Under this line are the records; write out word for word the part that begins at the line containing "setup with line.floorSending" and ends at the line containing "noticeModeValue .onRetire = (2", and no more.

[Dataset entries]
= = =

/-! ## Requests written out from the catalogue of R203 and the table of R202 -/

theorem test_requests_written_out :
    requestOf ⟨0, 1, 3, [16, 39, 136, 19, 32, 78, 184, 11, 244, 1]⟩ = .setGeometry 10000 5000 20000 3000 500 ∧
    requestOf ⟨0, 1, 4, [2, 0, 0, 1]⟩ = .setClass 2 65536 ∧ requestOf ⟨0, 1, 6, [254, 255]⟩ = .setDay 65534 ∧
    requestOf ⟨0, 1, 25, [9, 255, 255]⟩ = .setThreshold 9 0xFFFF ∧ requestOf ⟨0, 3, 64, [44, 1, 5, 0]⟩ = .order 3 300 5 ∧
    requestOf ⟨0, 15, 66, [1, 0, 0, 1]⟩ = .cancel 15 1 256 ∧ requestOf ⟨0, 2, 1, []⟩ = .unlistedManagementKind 2 1 [] := by
  decide

theorem test_floor_frames_written_out :
    floorCommandOf ⟨0, 16, 120, [7, 0, 1, 2, 3, 4]⟩ = .started 16 7 0x04030201 ∧
    floorCommandOf ⟨0, 16, 122, [1, 1, 0, 0, 64]⟩ = .parked 16 257 4194304 ∧
    floorCommandOf ⟨0, 62, 168, [5, 0, 182, 3, 1, 9, 0, 0, 0, 1, 128, 10, 0, 254, 255]⟩ =
      .returnItem 62 5 950 1 9 0x8001 [10, 0xFFFE] ∧
    floorCommandOf ⟨0, 16, 120, [7, 0, 1, 2, 3]⟩ = .floorFrameNotTaken ⟨0, 16, 120, [7, 0, 1, 2, 3]⟩ ∧
    floorCommandOf ⟨15, 16, 120, []⟩ = .floorForward ⟨15, 16, 120, []⟩ := by decide

/-- R191: a mark character in a frame ends it with LENGTH and begins the next, whose last characters come in a second run. -/
theorem test_mark_character_begins_a_frame :
    (let f := Frame.chars ⟨0, 3, 64, [154, 1, 120, 0]⟩
     let s := after (.frameDiscard .office (f.take 4 ++ f.take 6)) world
     s.line.officeFaults = 4 ∧ s.line.officeIn = f.take 6 ∧
       (after (.officeFrameReceive (f.drop 6)) s).line.officeRx = [⟨0, 3, 64, [154, 1, 120, 0]⟩]) := by decide

/-- R189 step 3: of characters that carry RESTART, two ORDERs and the header of a third, the whole frames join the queue and RESTART
empties it; the third was in reception and is lost when it ends, and the frame after it joins the queue. -/
theorem test_frames_behind_restart_are_lost :
    (let f : Frame := ⟨0, 3, 64, [154, 1, 120, 0]⟩
     let run := Frame.chars ⟨0, 1, 2, []⟩ ++ Frame.chars f ++ Frame.chars f ++ (Frame.chars f).take 1
     let s := after (.officeFrameReceive run) world
     let t := after .restart s
     let u := after (.officeFrameReceive ((Frame.chars f).drop 1 ++ Frame.chars f)) t
     s.line.officeRx = [⟨0, 1, 2, []⟩, f, f] ∧ t.line.officeRx = [] ∧ t.line.replySlot = some ⟨1, 0, 80, [2, 0]⟩ ∧
       t.line.officeLost = true ∧ u.line.officeRx = [f] ∧ u.line.officeIn = [] ∧ u.line.officeLost = false) := by
  decide +kernel

/-- Log 43: a mark character with a parity error in the window sets no cause and is no answer; the window ends with a miss. -/
theorem test_a_faulty_mark_is_no_answer :
    (let s := after (.frameDiscard .floor [⟨0, true, true, true⟩]) (turnOf 16 world)
     s = turnOf 16 world ∧ missedAt (after .replyWindowExpiry s) 16 = 1) := by decide

/-- R191, the same on the floor port: the whole frame behind the early mark is taken, and the character behind it begins the next. -/
theorem test_a_held_floor_frame_is_taken :
    (let f : Frame := ⟨0, 16, 97, []⟩
     let s := after (.frameDiscard .floor ([charOf true 0] ++ Frame.chars f ++ [charOf true 2])) (turnOf 16 world)
     s.line.floorFaults = 4 ∧ s.line.floorIn = Frame.chars f ++ [charOf true 2] ∧
       (after (.quiet 16) s).line.floorIn = [charOf true 2]) := by decide

theorem test_no_row_has_bits : ∀ n < 4, decodeTableWord (8 * n) 1 = none := by decide

/-! ## Witnesses: for each statement with hypotheses, a state and operands for each of its clauses -/

theorem test_witness_EmptyQueueCountsOneSecond :
    world.pending = [] ∧ NoPassOwed world ∧ (∀ b ∈ bayNumbers, ¬((bayAt world b).running = true ∧ (bayAt world b).timer ≤ 1)) ∧
    (let s := modBay 1 (fun b => { b with timer := 1 }) world
     s.pending = [] ∧ NoPassOwed s ∧ 1 ∈ bayNumbers ∧ (bayAt s 1).running = true ∧ (bayAt s 1).timer = 1 ∧
       ∀ o ∈ bayNumbers, o ≠ 1 → ¬((bayAt s o).running = true ∧ (bayAt s o).timer ≤ 1)) ∧
    (let s := modBay 4 (fun b => { b with timer := 0 }) (modBay 1 (fun b => { b with timer := 1 }) world)
     NoPassOwed s ∧ (bayAt s 4).running = true ∧ (bayAt s 4).timer ≤ 1 ∧
       ∀ o ∈ bayNumbers, o ≠ 1 → o ≠ 4 → ¬((bayAt s o).running = true ∧ (bayAt s o).timer ≤ 1)) :=
  ⟨rfl, rfl, by decide, ⟨rfl, rfl, by decide, by decide⟩, rfl, by decide⟩

theorem test_witness_ResetCommandsGiveTheResetState :
    CanTake .reset world ∧
    (let s := { world with line.officeSending := some ⟨1, 0, 80, [1, 0]⟩ }; s.line.officeSending = some ⟨1, 0, 80, [1, 0]⟩) ∧
    world.line.officeSending ≠ some ⟨1, 0, 80, [1, 0]⟩ :=
  ⟨taken world rfl (by decide) rfl rfl rfl, rfl, by decide⟩

/-- The invariants hold of a state with records in every table, and a step is taken from it. -/
theorem test_witness_EveryStepKeeps :
    NoPassOwed world ∧ AccountsBalanced world ∧ ManifestBounded world ∧ TablesCanonical world ∧ QueuesBounded world ∧
    (∀ e ∈ world.records.patrons,
      e.2.held = decide (world.management.settings.holdLimit ≠ 0 ∧ world.management.settings.holdLimit ≤ e.2.overdue)) ∧
    (∀ e ∈ world.records.agencies, e.2.members = world.records.patrons.countP fun p => decide (p.2.agency = e.1)) ∧
    (∀ e ∈ world.records.patrons, e.2.agency = 0 ∨ (Table.get world.records.agencies e.2.agency).isSome) ∧
    (let s := { world with pending := [.stockAdd 2 1] }; step s = .next (after (.stockAdd 2 1) { s with pending := [] })) := by
  refine ⟨rfl, ?_, by unfold ManifestBounded; decide, by unfold TablesCanonical; decide, by unfold QueuesBounded; decide,
    by decide, by decide, by decide, rfl⟩
  intro c hc
  match c, hc with
  | 0, _ => decide
  | 1, _ => decide
  | 2, _ => decide
  | 3, _ => decide

/-- The laws of circulation and of the jobs' places hold of a state with a record of every table, and a step is taken from it. -/
theorem test_witness_EveryStepKeepsCirculation :
    TablesCanonical circulating ∧ JobsPlaced circulating ∧ CirculationLaws circulating ∧
    AccountsBalanced circulating ∧ CountsAgree circulating ∧ ClassesAgree circulating ∧
    (let s := { circulating with pending := [.bayOffline 24] }; step s = .next (after (.bayOffline 24) circulating)) := by
  refine ⟨by unfold TablesCanonical; decide, ⟨?_, ?_, ?_, ?_, by decide⟩, ⟨?_, ?_, ?_, ?_, ?_, ?_, ?_, ?_, ?_⟩, ?_, ?_,
    by unfold ClassesAgree; decide, rfl⟩
  · intro e he
    obtain rfl : e = (2, { aJob .active 1 2 with bay := 24 }) := by simpa [circulating] using he
    exact ⟨by decide, by decide, by show (bayAt circulating 24).active = 2; decide⟩
  · decide
  · unfold BayHoldsItsJobs Working isJobOf; decide
  · decide
  · unfold InPools; decide
  · unfold RequestsListed; decide
  · unfold PatronsCounted; decide
  · unfold CopiesBalanced; decide
  · unfold ConsignmentsFormed; decide
  · unfold PacksPlaced; decide
  · unfold SetsWhole; decide
  · unfold ReadyQueued; decide
  · unfold SetupIsEmpty; decide
  · intro c hc
    match c, hc with
    | 0, _ => decide
    | 1, _ => decide
    | 2, _ => decide
    | 3, _ => decide
  · intro c h1 h4
    match c, h1, h4 with
    | 1, _, _ => decide
    | 2, _, _ => decide
    | 3, _, _ => decide
    | 4, _, _ => decide

theorem test_witness_ShapeAndTodayStandInService :
    keepsPower (.day 1001) ∧ world.management.mode = .service ∧ exec (.day 1001) world = .next (after (.day 1001) world) ∧
    (after (.day 1001) world).days.today ≠ world.days.today ∧
    keepsPower (.setDay 5) ∧ exec (.setDay 5) setup = .next (after (.setDay 5) setup) ∧
    (after (.setDay 5) setup).days.today ≠ setup.days.today :=
  ⟨by unfold keepsPower; decide, rfl, rfl, by decide, by unfold keepsPower; decide, rfl, by decide⟩

theorem test_witness_ChannelLoadsOnlyWhileSuspended :
    let s := { world with returns.suspended := true }
    let i := Instr.setThreshold 15 1
    keepsPower i ∧ exec i s = .next (after i s) ∧ (after i s).returns.thresholds ≠ s.returns.thresholds :=
  ⟨by unfold keepsPower; decide, rfl, by decide⟩

theorem test_witness_FramesCrossTheLine :
    (63 : Byte).toNat ≤ 63 ∧ (List.replicate 240 (0 : Byte)).length ≤ 240 ∧
    (let f : Frame := ⟨0, 3, 64, []⟩
     let c : Chr := ⟨3, false, false, true⟩
     ∃ before after x, Frame.chars f = before ++ x :: after ∧ before ≠ [] ∧ Chr.faults c ≠ 0) ∧
    receive (charOf true 64 :: []) = .fault 4 ∧
    receive ([charOf true 63, charOf false 3, charOf false 64, charOf false 241]) = .fault 4 ∧
    (([0, 3, 64, 1] ++ [5] ++ [184] : List Byte).map BitVec.toNat).sum % 256 ≠ 0 ∧
    receive (charOf true 0 :: ([3, 64, 1, 5, 184] : List Byte).map (charOf false)) = .fault 8 ∧
    receive (charOf true 0 :: ([3, 64, 1, 5, 183] : List Byte).map (charOf false)) = .frame ⟨0, 3, 64, [5]⟩ ∧
    (charOf false 3).mark = false ∧ Chr.faults ⟨3, true, true, true⟩ ≠ 0 ∧ Chr.faults ⟨3, true, false, false⟩ ≠ 0 :=
  ⟨by decide, by decide +kernel, ⟨[charOf true 0], (Frame.chars ⟨0, 3, 64, []⟩).drop 2, charOf false 3, by decide, by decide,
    by decide⟩, by decide, by decide, by decide, by decide, by decide, rfl, by decide, by decide⟩

theorem test_witness_RequestsReadBack :
    WellFormed (.setThreshold 255 65535) = true ∧ requestFrame (.setThreshold 255 65535) = some ⟨0, 1, 25, [255, 255, 255]⟩ ∧
    WellFormed (.unlistedManagementKind 15 1 []) = true ∧
    requestFrame (.unlistedManagementKind 15 1 []) = some ⟨0, 15, 1, []⟩ ∧
    (let i := Instr.returnItem 62 1 1 1 1 0x8001 [7, 8]; WellFormed i = true ∧ (floorFrame i).isSome = true) ∧
    WellFormed (.floorForward ⟨15, 62, 65, []⟩) = true ∧ WellFormed (.quiet 16) = true := by decide

theorem test_witness_RequestsAreRefusedBeforeTheirOwner :
    CanTake (.setDay 5) world ∧ world.management.mode = .service ∧ CanTake .restart setup ∧
    setup.management.mode = .setup ∧ CanTake (.unlistedManagementKind 2 63 []) world ∧
    CanTake (.unlistedManagementKind 1 63 []) world ∧ CanTake (.unlistedManagementKind 15 67 [1]) world ∧
    requestLength 63 ≠ some 0 ∧ requestLength 67 ≠ some 1 :=
  ⟨taken _ rfl (by decide) rfl rfl rfl, rfl, taken _ rfl (by decide) rfl rfl rfl, rfl, taken _ rfl (by decide) rfl rfl rfl,
    taken _ rfl (by decide) rfl rfl rfl, taken _ rfl (by decide) rfl rfl rfl, by decide, by decide⟩

theorem test_witness_GeometryEmptiesEveryTable :
    CanTake (.setGeometry 65535 32767 65535 32767 4095) setup ∧ CanTake (.setGeometry 1 1 1 1 1) setup ∧
    CanTake (.setGeometry 1 32768 1 1 1) setup ∧ CanTake (.setGeometry 1 1 1 1 4096) setup ∧
    setup.management.mode = .setup ∧ world.management.geometry ≠ ⟨0, 0, 0, 0, 0⟩ :=
  ⟨taken _ rfl (by decide) rfl rfl rfl, taken _ rfl (by decide) rfl rfl rfl, taken _ rfl (by decide) rfl rfl rfl,
    taken _ rfl (by decide) rfl rfl rfl, rfl, by decide⟩

theorem test_witness_ClassDayAndLineRatesAreSet :
    CanTake (.setClass 4 4194304) setup ∧ CanTake (.setClass 1 1024) setup ∧ CanTake (.setClass 5 1024) setup ∧
    CanTake (.setClass 1 1023) setup ∧ CanTake (.setDay 65535) setup ∧ CanTake (.setLines 2 0) setup ∧
    (2 : Byte).toNat = rateValue .r1843200 ∧ (0 : Byte).toNat = rateValue .r115200 ∧ CanTake (.setLines 3 0) setup ∧
    (let s := { setup with line.ratesNext := [(.r460800, .r115200)], line.officeSending := some ⟨1, 0, 80, [5, 0]⟩ }
     s.line.ratesNext = (.r460800, .r115200) :: [] ∧ s.line.officeSending = some ⟨1, 0, 80, [5, 0]⟩ ∧ s.line.officeIn = []) ∧
    (let s := { setup with line.officeIn := [charOf true 0] }; s.line.officeIn ≠ []) ∧
    setup.line.officeSending ≠ some ⟨1, 0, 80, [5, 0]⟩ ∧
    (let s := { setup with line.floorNext := some .r460800 }
     s.line.floorNext = some .r460800 ∧ s.line.floorSending = none ∧ s.line.floorNext ≠ none) ∧
    (let s := { setup with line.floorSending := some ⟨16, 0, 96, []⟩ }
     s.line.floorSending ≠ none) :=
  ⟨taken _ rfl (by decide) rfl rfl rfl, taken _ rfl (by decide) rfl rfl rfl, taken _ rfl (by decide) rfl rfl rfl,
    taken _ rfl (by decide) rfl rfl rfl, taken _ rfl (by decide) rfl rfl rfl, taken _ rfl (by decide) rfl rfl rfl, rfl, rfl,
    taken _ rfl (by decide) rfl rfl rfl, by decide, by decide, by decide, by decide, by decide⟩

theorem test_witness_OpenServiceChecksAndOpens :
    (let s := { setup with management.geometry := {} }
     CanTake .openService s ∧ s.management.geometry = ⟨0, 0, 0, 0, 0⟩) ∧
    (let s := { setup with management.capacity := #v[1024, 1024, 1024, 0] }
     CanTake .openService s ∧ capacityOf s 4 = 0 ∧ ∀ b, b < 4 → 1 ≤ b → capacityOf s b ≠ 0) ∧
    (let s := { setup with management.geometry := ⟨65535, 32767, 65535, 32767, 4095⟩ }
     CanTake .openService s ∧ 1048576 < budgetTotal s.management.geometry) ∧
    CanTake .openService world ∧ world.management.mode = .service ∧
    CanTake .openService setup ∧ setup.management.mode = .setup ∧ setup.management.geometry ≠ ⟨0, 0, 0, 0, 0⟩ ∧
    (∀ c, c < 5 → 1 ≤ c → capacityOf setup c ≠ 0) ∧ budgetTotal setup.management.geometry ≤ 1048576 :=
  ⟨⟨taken _ rfl (by decide) rfl rfl rfl, rfl⟩, ⟨taken _ rfl (by decide) rfl rfl rfl, by decide, by decide⟩,
    ⟨taken _ rfl (by decide) rfl rfl rfl, by decide⟩, taken _ rfl (by decide) rfl rfl rfl, rfl,
    taken _ rfl (by decide) rfl rfl rfl, rfl, by decide, by decide, by decide⟩

theorem test_witness_SettingsAreWritten :
    (∀ e ∈ [(0, 1), (1, 255), (2, 7), (4, 5), (5, 1), (5, 64), (6, 2), (3, 2), (3, 15), (2, 3), (0, 0), (2, 8), (3, 16), (4, 4), (5, 65),
        (6, 3), (7, 1), (7, 63), (9, 15), (10, 0)],
      CanTake (.setSetting e.1 e.2) world) ∧
    noticeModeValue .onRetire = (2 : Byte).toNat ∧ (2 : Byte).toNat = world.management.settings.holdLimit ∧
    (3 : Nat) ≠ world.management.settings.holdLimit ∧
    (world.records.patrons[3]?.any fun e => decide (e.1 = 4 ∧ e.2.held = true ∧ ¬(3 ≠ 0 ∧ 3 ≤ e.2.overdue))) = true :=
  ⟨fun e _ => taken (i := .setSetting e.1 e.2) _ rfl rfl rfl rfl rfl, rfl, rfl, by decide, by decide⟩

theorem test_witness_StationRolesAreWritten :
    CanTake (.setSetting 7 50) world ∧ 50 ∈ [40, 50, 62].eraseIdx 0 ∧ CanTake (.setSetting 8 16) world ∧
    (∃ b ∈ bayNumbers, (bayAt world b).address = 16) ∧ CanTake (.setSetting 9 62) world ∧
    CanTake (.setSetting 7 0) setup ∧ CanTake (.setSetting 7 63) world ∧ CanTake (.setSetting 9 0) world ∧
    CanTake (.setSetting 8 55) world ∧ ¬(55 ∈ [40, 50, 62].eraseIdx 1 ∨ ∃ b ∈ bayNumbers, (bayAt world b).address = 55) ∧
    CanTake (.setSetting 7 41) world ∧ ¬(41 ∈ [40, 50, 62].eraseIdx 0 ∨ ∃ b ∈ bayNumbers, (bayAt world b).address = 41) ∧
    (world.assembly.cons.filter fun e => decide (e.2.state = .picking ∧ e.2.lines ≠ [])).map Prod.fst = [1, 2] ∧
    (after (.setSetting 7 41) world).line.floorTx.map (fun f => (f.dst, f.payload.take 2)) = [(41, [1, 0]), (41, [2, 0])] :=
  ⟨taken _ rfl (by decide) rfl rfl rfl, by decide, taken _ rfl (by decide) rfl rfl rfl, by decide,
    taken _ rfl (by decide) rfl rfl rfl, taken _ rfl (by decide) rfl rfl rfl, taken _ rfl (by decide) rfl rfl rfl,
    taken _ rfl (by decide) rfl rfl rfl, taken _ rfl (by decide) rfl rfl rfl, by decide,
    taken _ rfl (by decide) rfl rfl rfl, by decide, by decide, by decide⟩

= = =

▶ _ANSWER TO THIS EXERCISE_:
    (let s := { setup with line.floorSending := some ⟨16, 0, 96, []⟩ }
     s.line.floorSending ≠ none) :=
  ⟨taken _ rfl (by decide) rfl rfl rfl, taken _ rfl (by decide) rfl rfl rfl, taken _ rfl (by decide) rfl rfl rfl,
    taken _ rfl (by decide) rfl rfl rfl, taken _ rfl (by decide) rfl rfl rfl, taken _ rfl (by decide) rfl rfl rfl, rfl, rfl,
    taken _ rfl (by decide) rfl rfl rfl, by decide, by decide, by decide, by decide, by decide⟩

theorem test_witness_OpenServiceChecksAndOpens :
    (let s := { setup with management.geometry := {} }
     CanTake .openService s ∧ s.management.geometry = ⟨0, 0, 0, 0, 0⟩) ∧
    (let s := { setup with management.capacity := #v[1024, 1024, 1024, 0] }
     CanTake .openService s ∧ capacityOf s 4 = 0 ∧ ∀ b, b < 4 → 1 ≤ b → capacityOf s b ≠ 0) ∧
    (let s := { setup with management.geometry := ⟨65535, 32767, 65535, 32767, 4095⟩ }
     CanTake .openService s ∧ 1048576 < budgetTotal s.management.geometry) ∧
    CanTake .openService world ∧ world.management.mode = .service ∧
    CanTake .openService setup ∧ setup.management.mode = .setup ∧ setup.management.geometry ≠ ⟨0, 0, 0, 0, 0⟩ ∧
    (∀ c, c < 5 → 1 ≤ c → capacityOf setup c ≠ 0) ∧ budgetTotal setup.management.geometry ≤ 1048576 :=
  ⟨⟨taken _ rfl (by decide) rfl rfl rfl, rfl⟩, ⟨taken _ rfl (by decide) rfl rfl rfl, by decide, by decide⟩,
    ⟨taken _ rfl (by decide) rfl rfl rfl, by decide⟩, taken _ rfl (by decide) rfl rfl rfl, rfl,
    taken _ rfl (by decide) rfl rfl rfl, rfl, by decide, by decide, by decide⟩

theorem test_witness_SettingsAreWritten :
    (∀ e ∈ [(0, 1), (1, 255), (2, 7), (4, 5), (5, 1), (5, 64), (6, 2), (3, 2), (3, 15), (2, 3), (0, 0), (2, 8), (3, 16), (4, 4), (5, 65),
        (6, 3), (7, 1), (7, 63), (9, 15), (10, 0)],
      CanTake (.setSetting e.1 e.2) world) ∧
    noticeModeValue .onRetire = (2 : Byte).toNat ∧ (2 : Byte).toNat = world.management.settings.holdLimit ∧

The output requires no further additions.